(Saved data entries)
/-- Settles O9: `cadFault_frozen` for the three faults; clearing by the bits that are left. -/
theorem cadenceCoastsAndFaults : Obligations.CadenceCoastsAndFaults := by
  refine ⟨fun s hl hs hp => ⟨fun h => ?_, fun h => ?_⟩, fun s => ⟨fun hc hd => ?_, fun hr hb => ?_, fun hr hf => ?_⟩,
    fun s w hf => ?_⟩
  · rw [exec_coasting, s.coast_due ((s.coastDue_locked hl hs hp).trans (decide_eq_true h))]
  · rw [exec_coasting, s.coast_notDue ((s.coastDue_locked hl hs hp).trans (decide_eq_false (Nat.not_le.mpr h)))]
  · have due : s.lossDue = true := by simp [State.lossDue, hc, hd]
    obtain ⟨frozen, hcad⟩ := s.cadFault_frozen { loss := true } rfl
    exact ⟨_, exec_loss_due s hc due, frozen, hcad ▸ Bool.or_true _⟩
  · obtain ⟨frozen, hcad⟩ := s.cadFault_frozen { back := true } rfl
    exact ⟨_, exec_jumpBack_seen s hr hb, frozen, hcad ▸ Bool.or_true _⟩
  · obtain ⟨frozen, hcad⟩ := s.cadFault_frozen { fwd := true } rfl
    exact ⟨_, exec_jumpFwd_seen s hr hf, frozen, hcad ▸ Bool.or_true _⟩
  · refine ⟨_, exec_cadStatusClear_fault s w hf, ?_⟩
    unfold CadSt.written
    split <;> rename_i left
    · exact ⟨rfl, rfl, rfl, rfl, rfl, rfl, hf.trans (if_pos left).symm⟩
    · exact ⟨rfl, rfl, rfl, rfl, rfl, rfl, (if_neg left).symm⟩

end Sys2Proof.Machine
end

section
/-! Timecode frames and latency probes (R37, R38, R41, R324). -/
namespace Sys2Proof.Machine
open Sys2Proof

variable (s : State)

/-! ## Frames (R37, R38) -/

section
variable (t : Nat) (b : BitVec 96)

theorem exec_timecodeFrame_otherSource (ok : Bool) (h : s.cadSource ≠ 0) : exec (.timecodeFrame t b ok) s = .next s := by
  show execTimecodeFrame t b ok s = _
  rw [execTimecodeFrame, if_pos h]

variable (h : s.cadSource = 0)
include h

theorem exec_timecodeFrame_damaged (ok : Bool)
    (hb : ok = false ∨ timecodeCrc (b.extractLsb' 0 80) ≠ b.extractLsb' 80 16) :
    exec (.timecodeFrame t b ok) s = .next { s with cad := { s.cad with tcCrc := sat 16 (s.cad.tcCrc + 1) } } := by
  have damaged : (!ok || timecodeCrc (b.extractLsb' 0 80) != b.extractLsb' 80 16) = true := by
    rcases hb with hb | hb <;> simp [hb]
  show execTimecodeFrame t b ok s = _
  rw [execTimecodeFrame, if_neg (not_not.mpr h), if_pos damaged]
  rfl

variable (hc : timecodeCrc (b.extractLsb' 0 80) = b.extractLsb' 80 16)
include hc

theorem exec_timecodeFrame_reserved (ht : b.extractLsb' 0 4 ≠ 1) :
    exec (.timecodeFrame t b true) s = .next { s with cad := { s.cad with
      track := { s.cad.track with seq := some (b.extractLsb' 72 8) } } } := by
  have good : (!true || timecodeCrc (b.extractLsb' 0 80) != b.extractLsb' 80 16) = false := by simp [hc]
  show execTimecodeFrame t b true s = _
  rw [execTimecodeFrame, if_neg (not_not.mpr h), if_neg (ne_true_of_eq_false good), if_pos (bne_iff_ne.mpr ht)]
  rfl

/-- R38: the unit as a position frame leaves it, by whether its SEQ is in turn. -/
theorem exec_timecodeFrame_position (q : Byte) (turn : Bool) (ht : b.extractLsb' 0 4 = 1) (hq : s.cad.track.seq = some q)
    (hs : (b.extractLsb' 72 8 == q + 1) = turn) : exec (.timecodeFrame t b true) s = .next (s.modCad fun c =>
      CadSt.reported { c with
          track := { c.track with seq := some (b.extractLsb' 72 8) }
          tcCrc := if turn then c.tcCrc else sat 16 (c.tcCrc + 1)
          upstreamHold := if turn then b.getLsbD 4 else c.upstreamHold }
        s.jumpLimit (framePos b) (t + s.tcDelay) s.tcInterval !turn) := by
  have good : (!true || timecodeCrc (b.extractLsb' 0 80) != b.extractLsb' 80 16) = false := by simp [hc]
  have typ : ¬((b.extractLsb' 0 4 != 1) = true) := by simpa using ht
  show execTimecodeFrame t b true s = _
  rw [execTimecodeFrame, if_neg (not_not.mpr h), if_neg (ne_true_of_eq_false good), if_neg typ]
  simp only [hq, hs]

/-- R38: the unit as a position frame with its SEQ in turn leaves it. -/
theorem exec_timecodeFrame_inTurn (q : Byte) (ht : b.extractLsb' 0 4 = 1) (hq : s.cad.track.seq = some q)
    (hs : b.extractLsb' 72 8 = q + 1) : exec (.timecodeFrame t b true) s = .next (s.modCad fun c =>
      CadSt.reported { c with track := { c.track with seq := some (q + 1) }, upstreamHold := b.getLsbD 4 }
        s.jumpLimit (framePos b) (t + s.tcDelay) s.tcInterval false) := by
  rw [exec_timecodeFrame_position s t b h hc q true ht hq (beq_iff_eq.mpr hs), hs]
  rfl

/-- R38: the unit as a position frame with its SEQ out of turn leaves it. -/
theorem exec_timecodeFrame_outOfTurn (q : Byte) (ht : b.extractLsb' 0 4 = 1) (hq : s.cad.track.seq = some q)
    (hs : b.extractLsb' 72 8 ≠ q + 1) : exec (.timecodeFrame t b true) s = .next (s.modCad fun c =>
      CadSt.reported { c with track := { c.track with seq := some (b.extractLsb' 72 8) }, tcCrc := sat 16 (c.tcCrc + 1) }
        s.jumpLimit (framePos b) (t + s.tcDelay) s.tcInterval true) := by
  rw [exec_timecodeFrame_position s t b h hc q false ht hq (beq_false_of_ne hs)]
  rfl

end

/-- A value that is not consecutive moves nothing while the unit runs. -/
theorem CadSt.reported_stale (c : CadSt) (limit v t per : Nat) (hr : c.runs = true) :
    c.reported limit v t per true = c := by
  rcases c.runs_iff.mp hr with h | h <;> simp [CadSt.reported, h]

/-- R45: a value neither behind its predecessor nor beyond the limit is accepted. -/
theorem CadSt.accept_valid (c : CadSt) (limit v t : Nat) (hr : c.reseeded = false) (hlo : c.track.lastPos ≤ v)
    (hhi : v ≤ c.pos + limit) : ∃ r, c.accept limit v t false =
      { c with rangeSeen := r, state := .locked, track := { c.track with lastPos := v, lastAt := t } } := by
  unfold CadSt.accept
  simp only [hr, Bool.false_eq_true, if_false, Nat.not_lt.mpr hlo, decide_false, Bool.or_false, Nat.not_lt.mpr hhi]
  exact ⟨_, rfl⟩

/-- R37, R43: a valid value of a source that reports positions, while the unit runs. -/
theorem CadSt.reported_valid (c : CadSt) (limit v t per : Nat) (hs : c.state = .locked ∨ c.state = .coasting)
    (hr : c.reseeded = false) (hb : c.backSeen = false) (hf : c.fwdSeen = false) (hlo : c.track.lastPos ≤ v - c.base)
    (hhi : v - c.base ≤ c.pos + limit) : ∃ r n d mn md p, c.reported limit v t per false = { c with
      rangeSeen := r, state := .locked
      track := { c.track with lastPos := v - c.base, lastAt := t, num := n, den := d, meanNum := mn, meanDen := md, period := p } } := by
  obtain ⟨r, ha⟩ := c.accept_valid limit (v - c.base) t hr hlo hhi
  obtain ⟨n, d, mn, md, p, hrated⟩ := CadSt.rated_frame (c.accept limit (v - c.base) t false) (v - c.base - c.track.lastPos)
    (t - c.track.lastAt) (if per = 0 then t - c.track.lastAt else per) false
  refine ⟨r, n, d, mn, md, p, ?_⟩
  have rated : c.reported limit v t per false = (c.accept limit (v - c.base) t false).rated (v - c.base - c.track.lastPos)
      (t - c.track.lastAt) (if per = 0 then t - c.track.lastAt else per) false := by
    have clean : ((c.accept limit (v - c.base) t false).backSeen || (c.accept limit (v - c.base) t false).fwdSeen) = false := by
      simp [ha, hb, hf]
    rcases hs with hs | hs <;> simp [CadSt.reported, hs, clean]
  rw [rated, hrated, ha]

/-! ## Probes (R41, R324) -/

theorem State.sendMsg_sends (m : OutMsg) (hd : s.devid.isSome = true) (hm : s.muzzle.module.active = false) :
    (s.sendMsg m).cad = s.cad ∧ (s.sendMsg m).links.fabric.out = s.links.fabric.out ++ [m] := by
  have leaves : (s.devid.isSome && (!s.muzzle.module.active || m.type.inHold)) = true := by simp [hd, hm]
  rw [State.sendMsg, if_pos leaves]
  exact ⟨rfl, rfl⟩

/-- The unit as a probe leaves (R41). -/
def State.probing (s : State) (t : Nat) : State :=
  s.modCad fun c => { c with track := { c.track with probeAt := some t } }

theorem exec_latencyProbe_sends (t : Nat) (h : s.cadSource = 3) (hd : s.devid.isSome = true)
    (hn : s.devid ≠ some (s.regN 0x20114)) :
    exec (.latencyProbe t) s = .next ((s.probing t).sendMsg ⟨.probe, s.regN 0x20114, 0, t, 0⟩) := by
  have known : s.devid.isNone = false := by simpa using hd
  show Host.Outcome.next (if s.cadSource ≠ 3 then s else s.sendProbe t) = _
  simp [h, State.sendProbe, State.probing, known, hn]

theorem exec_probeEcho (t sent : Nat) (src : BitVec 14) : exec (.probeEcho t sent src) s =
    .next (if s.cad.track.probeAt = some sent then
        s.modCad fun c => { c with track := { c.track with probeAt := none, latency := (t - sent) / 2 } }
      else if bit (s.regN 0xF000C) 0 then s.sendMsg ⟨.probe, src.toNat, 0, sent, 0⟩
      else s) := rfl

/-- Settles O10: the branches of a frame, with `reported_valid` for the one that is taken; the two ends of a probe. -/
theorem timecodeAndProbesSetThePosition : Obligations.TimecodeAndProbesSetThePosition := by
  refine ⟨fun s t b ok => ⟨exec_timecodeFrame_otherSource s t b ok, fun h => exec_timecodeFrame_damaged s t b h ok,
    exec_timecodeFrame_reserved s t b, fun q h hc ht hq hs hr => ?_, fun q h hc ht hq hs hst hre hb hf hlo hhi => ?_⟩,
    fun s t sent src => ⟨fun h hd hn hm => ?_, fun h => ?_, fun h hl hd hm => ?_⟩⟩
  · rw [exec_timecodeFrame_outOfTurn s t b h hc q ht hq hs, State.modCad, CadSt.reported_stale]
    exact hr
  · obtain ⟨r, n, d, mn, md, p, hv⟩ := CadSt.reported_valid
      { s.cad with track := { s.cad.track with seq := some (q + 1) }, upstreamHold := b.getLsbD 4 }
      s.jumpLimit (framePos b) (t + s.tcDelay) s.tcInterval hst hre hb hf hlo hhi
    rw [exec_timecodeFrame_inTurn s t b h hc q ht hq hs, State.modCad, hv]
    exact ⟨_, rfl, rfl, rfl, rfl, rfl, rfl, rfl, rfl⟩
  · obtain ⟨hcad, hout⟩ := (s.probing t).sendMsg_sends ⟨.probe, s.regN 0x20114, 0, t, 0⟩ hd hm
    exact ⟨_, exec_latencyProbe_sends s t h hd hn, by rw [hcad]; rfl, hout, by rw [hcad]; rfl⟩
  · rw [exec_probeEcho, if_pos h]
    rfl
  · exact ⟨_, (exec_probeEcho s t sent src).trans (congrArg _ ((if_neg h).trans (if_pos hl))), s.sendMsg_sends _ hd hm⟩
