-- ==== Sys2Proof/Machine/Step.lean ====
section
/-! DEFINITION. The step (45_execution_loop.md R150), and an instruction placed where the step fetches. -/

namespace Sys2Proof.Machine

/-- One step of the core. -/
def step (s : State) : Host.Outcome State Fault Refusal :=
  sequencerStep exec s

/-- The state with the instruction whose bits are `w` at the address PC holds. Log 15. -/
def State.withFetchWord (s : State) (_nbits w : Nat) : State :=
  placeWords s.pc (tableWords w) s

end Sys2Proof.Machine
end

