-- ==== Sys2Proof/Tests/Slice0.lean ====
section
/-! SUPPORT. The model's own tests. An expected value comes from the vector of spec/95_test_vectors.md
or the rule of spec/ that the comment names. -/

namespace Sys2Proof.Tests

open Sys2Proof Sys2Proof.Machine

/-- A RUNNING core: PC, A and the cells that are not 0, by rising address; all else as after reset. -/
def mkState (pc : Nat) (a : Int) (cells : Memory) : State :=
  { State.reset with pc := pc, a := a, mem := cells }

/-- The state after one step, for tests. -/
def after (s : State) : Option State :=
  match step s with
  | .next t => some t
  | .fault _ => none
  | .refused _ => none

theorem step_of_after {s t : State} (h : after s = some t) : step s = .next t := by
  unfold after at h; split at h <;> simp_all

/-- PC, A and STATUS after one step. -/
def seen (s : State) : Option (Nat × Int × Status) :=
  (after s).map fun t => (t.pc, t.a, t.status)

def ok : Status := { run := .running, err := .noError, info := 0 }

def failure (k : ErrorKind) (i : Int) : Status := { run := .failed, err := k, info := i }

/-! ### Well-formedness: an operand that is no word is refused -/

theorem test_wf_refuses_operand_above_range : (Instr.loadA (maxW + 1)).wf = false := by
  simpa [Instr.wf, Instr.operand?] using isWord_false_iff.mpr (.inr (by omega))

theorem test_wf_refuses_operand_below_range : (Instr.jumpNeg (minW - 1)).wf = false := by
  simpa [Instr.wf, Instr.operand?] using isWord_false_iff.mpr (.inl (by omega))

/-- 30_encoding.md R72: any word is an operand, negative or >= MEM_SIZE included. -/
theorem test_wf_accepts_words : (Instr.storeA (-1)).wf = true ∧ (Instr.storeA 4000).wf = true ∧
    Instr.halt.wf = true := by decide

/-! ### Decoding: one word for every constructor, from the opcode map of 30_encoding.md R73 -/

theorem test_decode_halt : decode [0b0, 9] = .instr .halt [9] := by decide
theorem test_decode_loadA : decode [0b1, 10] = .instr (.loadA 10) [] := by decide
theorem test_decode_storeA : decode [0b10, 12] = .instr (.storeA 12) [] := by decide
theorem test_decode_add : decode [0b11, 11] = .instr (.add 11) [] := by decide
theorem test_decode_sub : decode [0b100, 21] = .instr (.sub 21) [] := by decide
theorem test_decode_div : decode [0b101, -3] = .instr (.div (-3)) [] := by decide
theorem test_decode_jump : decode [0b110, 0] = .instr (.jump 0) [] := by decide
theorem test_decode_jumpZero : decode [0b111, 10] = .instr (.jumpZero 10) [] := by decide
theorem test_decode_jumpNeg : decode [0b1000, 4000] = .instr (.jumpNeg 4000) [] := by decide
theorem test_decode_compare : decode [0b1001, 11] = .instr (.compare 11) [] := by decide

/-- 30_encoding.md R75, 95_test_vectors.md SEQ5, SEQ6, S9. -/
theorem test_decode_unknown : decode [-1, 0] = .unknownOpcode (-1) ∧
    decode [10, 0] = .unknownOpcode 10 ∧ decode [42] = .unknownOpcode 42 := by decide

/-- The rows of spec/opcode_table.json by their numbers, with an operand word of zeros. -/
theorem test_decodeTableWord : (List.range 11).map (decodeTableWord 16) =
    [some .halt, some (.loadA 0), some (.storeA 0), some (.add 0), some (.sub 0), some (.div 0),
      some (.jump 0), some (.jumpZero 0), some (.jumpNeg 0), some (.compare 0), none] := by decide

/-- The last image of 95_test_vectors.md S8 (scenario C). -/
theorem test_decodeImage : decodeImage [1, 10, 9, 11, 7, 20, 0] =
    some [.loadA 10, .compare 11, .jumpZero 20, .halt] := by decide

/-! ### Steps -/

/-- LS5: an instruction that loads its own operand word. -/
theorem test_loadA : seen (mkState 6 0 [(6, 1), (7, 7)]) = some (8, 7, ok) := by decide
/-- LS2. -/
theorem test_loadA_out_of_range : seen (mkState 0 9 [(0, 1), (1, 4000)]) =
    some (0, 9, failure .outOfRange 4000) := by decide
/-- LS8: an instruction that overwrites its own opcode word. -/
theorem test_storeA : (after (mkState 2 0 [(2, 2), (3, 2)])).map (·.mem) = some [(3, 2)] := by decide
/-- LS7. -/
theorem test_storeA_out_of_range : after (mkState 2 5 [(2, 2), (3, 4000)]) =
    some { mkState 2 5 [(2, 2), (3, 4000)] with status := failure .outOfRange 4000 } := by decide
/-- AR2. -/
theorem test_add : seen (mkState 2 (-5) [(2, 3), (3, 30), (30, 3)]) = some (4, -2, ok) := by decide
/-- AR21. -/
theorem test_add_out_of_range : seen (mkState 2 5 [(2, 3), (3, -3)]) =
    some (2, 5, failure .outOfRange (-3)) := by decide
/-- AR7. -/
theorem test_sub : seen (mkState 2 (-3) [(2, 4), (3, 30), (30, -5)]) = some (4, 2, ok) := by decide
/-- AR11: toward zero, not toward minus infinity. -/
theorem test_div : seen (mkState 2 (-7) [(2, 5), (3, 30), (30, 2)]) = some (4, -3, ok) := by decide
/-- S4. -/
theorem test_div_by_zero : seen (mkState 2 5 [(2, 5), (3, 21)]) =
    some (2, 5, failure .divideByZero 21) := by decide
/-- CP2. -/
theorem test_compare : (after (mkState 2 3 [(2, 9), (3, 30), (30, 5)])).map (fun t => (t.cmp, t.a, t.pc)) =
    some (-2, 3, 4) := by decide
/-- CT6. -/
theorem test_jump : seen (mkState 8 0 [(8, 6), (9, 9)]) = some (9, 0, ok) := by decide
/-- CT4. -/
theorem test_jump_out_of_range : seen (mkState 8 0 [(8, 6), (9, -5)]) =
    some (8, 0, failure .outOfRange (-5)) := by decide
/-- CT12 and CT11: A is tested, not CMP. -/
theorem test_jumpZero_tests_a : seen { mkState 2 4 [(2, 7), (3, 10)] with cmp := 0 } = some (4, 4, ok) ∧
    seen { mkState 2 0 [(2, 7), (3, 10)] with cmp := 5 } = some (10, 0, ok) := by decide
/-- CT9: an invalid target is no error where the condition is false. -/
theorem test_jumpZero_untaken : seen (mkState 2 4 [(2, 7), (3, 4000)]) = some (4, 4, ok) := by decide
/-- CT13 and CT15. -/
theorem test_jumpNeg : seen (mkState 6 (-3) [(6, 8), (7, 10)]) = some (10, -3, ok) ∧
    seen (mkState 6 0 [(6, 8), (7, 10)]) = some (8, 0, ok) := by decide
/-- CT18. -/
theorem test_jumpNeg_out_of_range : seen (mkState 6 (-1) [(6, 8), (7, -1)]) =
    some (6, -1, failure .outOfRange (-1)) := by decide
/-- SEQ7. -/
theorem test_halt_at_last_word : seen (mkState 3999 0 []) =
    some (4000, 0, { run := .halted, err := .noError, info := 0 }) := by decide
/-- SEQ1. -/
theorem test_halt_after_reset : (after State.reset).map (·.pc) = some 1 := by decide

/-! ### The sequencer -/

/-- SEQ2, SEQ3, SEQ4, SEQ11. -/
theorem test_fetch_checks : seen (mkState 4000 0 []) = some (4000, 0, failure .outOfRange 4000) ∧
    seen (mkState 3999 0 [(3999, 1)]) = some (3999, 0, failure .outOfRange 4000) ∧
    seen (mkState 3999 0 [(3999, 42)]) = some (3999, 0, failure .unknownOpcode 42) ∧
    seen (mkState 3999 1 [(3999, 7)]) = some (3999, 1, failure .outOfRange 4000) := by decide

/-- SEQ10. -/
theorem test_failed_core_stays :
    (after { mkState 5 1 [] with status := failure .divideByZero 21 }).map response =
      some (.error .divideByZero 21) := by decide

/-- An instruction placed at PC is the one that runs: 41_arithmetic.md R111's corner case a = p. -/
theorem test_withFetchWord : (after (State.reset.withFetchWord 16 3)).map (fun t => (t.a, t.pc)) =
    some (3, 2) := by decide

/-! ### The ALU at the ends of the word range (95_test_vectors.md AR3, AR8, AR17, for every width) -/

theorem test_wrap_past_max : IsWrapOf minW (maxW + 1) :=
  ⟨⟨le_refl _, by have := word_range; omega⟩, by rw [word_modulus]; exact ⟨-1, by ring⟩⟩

TASK REQUIREMENTS
Copy every line above that includes the string "info".

OUTPUT OF THE TASK
def ok : Status := { run := .running, err := .noError, info := 0 }
def failure (k : ErrorKind) (i : Int) : Status := { run := .failed, err := k, info := i }
    some (4000, 0, { run := .halted, err := .noError, info := 0 }) := by decide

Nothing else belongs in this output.